You will want to schedule a thorough home inspection before closing on your home. Most times your lender will require one. It is preferred that you order a general inspection and a termite inspection.

Sometimes both inspections are included in one package, but you can also pay for them separately. If you have to purchase them separately, prepare to spend a few hundred dollars for the general inspection. The termite inspection will probably be around a hundred dollars, as well. If you are looking at an older house, depending on the age and condition it is in, you should also look into scheduling a sewer inspection. Sewer inspections can cost around $200.
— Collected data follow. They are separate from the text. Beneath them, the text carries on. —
/-! ## Reading the register groups back -/

/-- A register of the record, by its tag: U and A from the image (R412) or from the compact words (R428). -/
def State.getVreg (s : State) (w i : Nat) (compact : Bool) : VReg :=
  let word off := BitVec.ofNat 32 (s.frameGet w off 4)
  let img l := word (0x4000 + 128 * i + 4 * l)
  match bits (s.frameGet w (0x160 + i / 4) 1) (2 * (i % 4)) 2 with
  | 0 => .v
  | 1 => .u (if compact then word (0x800 + 8 * i) else img 0)
  | 2 => if compact then .a (word (0x800 + 8 * i)) (word (0x804 + 8 * i)) else .a (img 0) (img 1 - img 0)
  | _ => .g (laneList img)
def State.getVector (s : State) (w : Nat) (x : Warp) (compact : Bool) : Warp :=
  { x with vregs := ((List.range 128).map fun i => (i, s.getVreg w i compact)).filter fun e => e.2 != .v }
def State.getUniform (s : State) (w : Nat) (x : Warp) : Warp :=
  { x with wregs := (List.range 256).map fun i => (i, BitVec.ofNat 32 (s.frameGet w (0x400 + 4 * i) 4))
           wc := BitVec.ofNat 32 (s.frameGet w 0x148 4) &&& 3 }
def State.getMasks (s : State) (w : Nat) (x : Warp) : Warp :=
  { x with joins := (List.range 8).map fun i => (i, BitVec.ofNat 32 (s.frameGet w (0x100 + 4 * i) 4))
           masks := (List.range 8).map fun i => (i, BitVec.ofNat 32 (s.frameGet w (0x120 + 4 * i) 4)) }
def State.getMode (s : State) (w : Nat) (x : Warp) : Warp :=
  { x.mapLanes (fun l y => { y with gen := BitVec.ofNat 64 (s.frameGet w (0x200 + 8 * l) 8) }) with
    mode := modeStored (BitVec.ofNat 32 (s.frameGet w 0x140 4))
    mfmt := BitVec.ofNat 32 (s.frameGet w 0x144 4) &&& 0x3FF }
/-- R246: the groups of FRSAVE and FRLOAD: bit 0 vector, 1 uniform and WC, 2 masks, 3 MODE, MFMT and generators. -/
def State.putGroups (s : State) (w : Nat) (groups : BitVec 4) : State :=
  let x := s.warp w
  let s := if groups.getLsbD 0 then s.putVector w x 128 else s
  let s := if groups.getLsbD 1 then s.putUniform w x else s
  let s := if groups.getLsbD 2 then s.putMasks w x else s
  if groups.getLsbD 3 then s.putMode w x else s
/-- R459, R460: the items of some groups, by the numbers of `Warp.bad`, whose bytes of the record arrive poisoned. -/
def State.hurtItems (s : State) (w : Nat) (groups : BitVec 4) (compact : Bool) : List Nat :=
  let at_ (off n size : Nat) : List Nat := s.hurtPieces (s.asidOf w) ((s.frameVa w).toNat + off) n size
  let vec :=
    let tags := at_ 0x160 32 1
    let words := at_ 0x800 0x400 8
    let images := at_ 0x4000 0x4000 128
    (List.range 128).filter fun r => tags.contains (r / 4) || match s.getVreg w r compact with
      | .v => false
      | .g _ => images.contains r
      | _ => if compact then words.contains r else images.contains r
  let rest (ps : List Nat) : List Nat := if ps.isEmpty then [] else [400]
  if s.spanClean (s.asidOf w) (s.frameVa w).toNat 0x8000 then []
  else (if groups.getLsbD 0 then vec else []) ++
    (if groups.getLsbD 1 then (at_ 0x400 0x400 4).map (128 + ·) ++ rest (at_ 0x148 4 4) else []) ++
    (if groups.getLsbD 2 then (at_ 0x120 32 4).map (384 + ·) ++ (at_ 0x100 32 4).map (392 + ·) else []) ++
    (if groups.getLsbD 3 then rest (at_ 0x140 8 8 ++ at_ 0x200 256 256) else [])
/-- The items of some groups. -/
def groupItem (groups : BitVec 4) (b : Nat) : Bool :=
  groups.getLsbD (if b < 128 then 0 else if b < 384 then 1 else if b < 400 then 2 else 3)
def State.getGroups (s : State) (w : Nat) (groups : BitVec 4) (compact : Bool) : Warp :=
  let x := s.warp w
  let x := { x with bad := (s.hurtItems w groups compact).foldl markSet (x.bad.filter fun b => !groupItem groups b) }
  let x := if groups.getLsbD 0 then s.getVector w x compact else x
  let x := if groups.getLsbD 1 then s.getUniform w x else x
  let x := if groups.getLsbD 2 then s.getMasks w x else x
  if groups.getLsbD 3 then s.getMode w x else x
/-- What the reading of some groups of the record does beside returning them (R469, R476). -/
def State.noteGroups (s : State) (w : Nat) (groups : BitVec 4) : State :=
  let t := if groups &&& 0xE = 0 then s else s.vnote (s.asidOf w) (s.frameVa w).toNat 0x800
  if groups.getLsbD 0 then t.vnote (t.asidOf w) ((t.frameVa w).toNat + 0x160) 0x7EA0 else t

/-- R58: a long-latency instruction of a warp has not completed: an access of classes 0x6 to 0x9 is on its way (a copy command
is complete once it is accepted, R57), or LAUNCH's copy. -/
def State.latencyPending (s : State) (w : Nat) : Bool :=
  s.flights.any fun f => f.warp == w && (!f.windows.isEmpty || match f.kind with
    | .launchCopy .. => true
    | _ => false)

/-- R427: accesses of a warp to its own record that are still on their way. -/
def State.frameBusy (s : State) (w : Nat) : Bool :=
  let a := (s.frameVa w).toNat
  s.flights.any fun f => f.warp == w && decide (a ≤ f.ea.toNat ∧ f.ea.toNat < a + 0x8000)

/-! ## Requests for rows that wait (R260) -/

/-- The requests of the lane groups of a warp: the number each waits under, and its rows. -/
def Warp.grows (x : Warp) : List (Nat × Nat) :=
  ((List.range 32).filterMap fun l => match (x.lane l).wait with
    | .grow q n _ => if (x.lane l).status = .hold then some (q, n) else none
    | _ => none).eraseDups
/-- The first of them. -/
def Warp.grow? (x : Warp) : Option (Nat × Nat) := x.grows.foldl (fun a e => match a with
  | some b => if e.1 < b.1 then some e else a
  | none => some e) none

/-! ## The store buffer (R306, R417) -/

/-- A store of a lane that has not been performed at any stage: it may still be in the core's store buffer. -/
def Flight.buffered (f : Flight) : Bool :=
  wbits f.word 27 4 == 6 && f.coreAt.isNone && match f.kind with
    | .store [_] [] => true
    | _ => false
/-- The stores of a warp that can be saved as entries, in issue order (log entry 23). -/
def State.storeBuffer (s : State) (w : Nat) : List Flight := s.flights.filter fun f => f.warp == w && f.buffered
/-- R426: an entry of the store buffer. -/
def Flight.entry (f : Flight) : List Byte :=
  let bs := match f.kind with
    | .store [ps] _ => ps.map Prod.snd
    | _ => []
  let pad := f.places.any Place.isPad
  let ord := bNat f.acq 1 + bNat f.rel 2
  toBytes 8 f.ea.toNat ++ bs ++ toBytes (16 - bs.length) 0 ++ toBytes 1 f.lane ++
    toBytes 1 (Nat.log2 bs.length + 8 * ord + 32 * f.scope) ++ toBytes 1 (bNat pad 1) ++ toBytes 5 0
/-- R306, R428: entry `e` of a warp's record issues again from the core. -/
def State.reissue (s : State) (w e : Nat) : State :=
  let x := s.warp w
  let at_ := 0x1800 + 32 * e
  let get o n := s.frameGet w (at_ + o) n
  let ctl := get 25 1
  let n := 2 ^ bits ctl 0 3
  let va := get 0 8
  let pad := bitAt (get 26 1) 0
  let asid := s.asidOf w
  let ps := if pad then padPlaces x.wg va n else s.placesAt asid va n
  let lane := get 24 1 % 32
  let f : Flight := { id := 0, warp := w, wg := x.wg, lane := lane, set := allLanes, who := maskOf (· == lane), group := s.nextId,
                      kind := .store [ps.zip (toBytes n (get 8 n))] [], word := 0x30000000, counted := true }
  s.addFlight (f.ordered (if pad then .consistent else s.orderAt asid va n) (bits ctl 3 2) (bits ctl 5 3) false true (BitVec.ofNat 64 va))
Depending on the conditions of the home and who conducts the inspection, the services can add up to $1,000. If the house requires a lot of work and maintenance, it is in your best interest to renegotiate with the seller, pull out of the deal early or budget for the added-on maintenance work and expenses.

Depending on which state you live in, the seller is required to disclose if a previous buyer has backed out of the sale after the inspection. If you have a mortgage lender that does not require you to get inspections, it is up to you to decide if you want to have any inspections. However, it is a good idea to have an inspection so that you know what you are getting into.

A house is a huge purchase, so you want to make sure it is in the best condition possible. In the case that you do have the inspection, stick around while it is happening, so you know what is going on and see things for yourself.

You can also expect lenders to charge survey costs in some cases. This can cost a few hundred dollars, but you will get a professional survey that will show you where your boundaries are.

Closing Costs

Once your offer is accepted, your lender will run the paperwork and crunch the numbers.

You should receive a detailed list of what your closing costs consist of. Expect your closing costs to be around 2% to 5% extra on top of the home asking price. This means if you are buying a $200,000 home, you can expect to spend around $4,000 to $10,000 on closing costs. The cost usually includes the following:

  • Lender fees: This is everything from administrative costs to wire transfer fees to fees for pulling your credit report.
  • Appraisal: Your home appraisal can be a large expense. You will pay several hundred dollars for these fees, at least. This is because the lender wants to make sure the home appraises for the sale price.
  • Title or attorney fees: These are your government filing fees, escrow fees, notary fees and any other expenses associated with transferring the deed over to you.
  • Escrow fees: You may have to pay some of your property taxes and insurance fees upfront into an escrow account.
  • Interest: You will have to pay interest that’s prorated from the date of your closing to the first of the following month.

You can always use a closing cost calculator to determine exactly what you will need to pay, but it is best that you prepare to spend several thousands of dollars on top of your down payment when you are closing on your home.

Budget for Ongoing Taxes and Insurance

There is no doubt that your taxes will vary depending on how much your home is valued at and where you live, but it has been reported that the average homeowner will pay around $2,000 a year in taxes. For homeowner’s insurance, the average cost is $1,000. However, these costs can differ depending on where you life. Taxes, in particular, can vary depending on whether your state or municipality charges property taxes.

This all depends on the terms of your loans. You may pay this into an escrow account monthly. In the event that you do use an escrow account, you would make these payments to your lender, and they would pay your taxes and insurance for you. Not having an escrow account only means that you will have to pay these costs directly when they are due. You want to make sure that you are budgeting for these ongoing costs.

Saving for Maintenance and Repairs

Once you are a homeowner, it is important that you save for maintenance and repair expenses. If you previously lived in an apartment, then you know that if something breaks down at an apartment, it is the landlord’s responsibility. Once you own a home, all of these expenses fall on you.

It is important that you do not underestimate how much these projects can cost. A few projects that usually catch new homeowners off guard typically include leaky faucets, cracked exterior paint and jammed garbage disposals.

Because every home is different, you never know what will need fixing, so there is no specified amount that you should save for repairs every year. However, you should still set a budget for repairs so that you can still be comfortable when the time comes.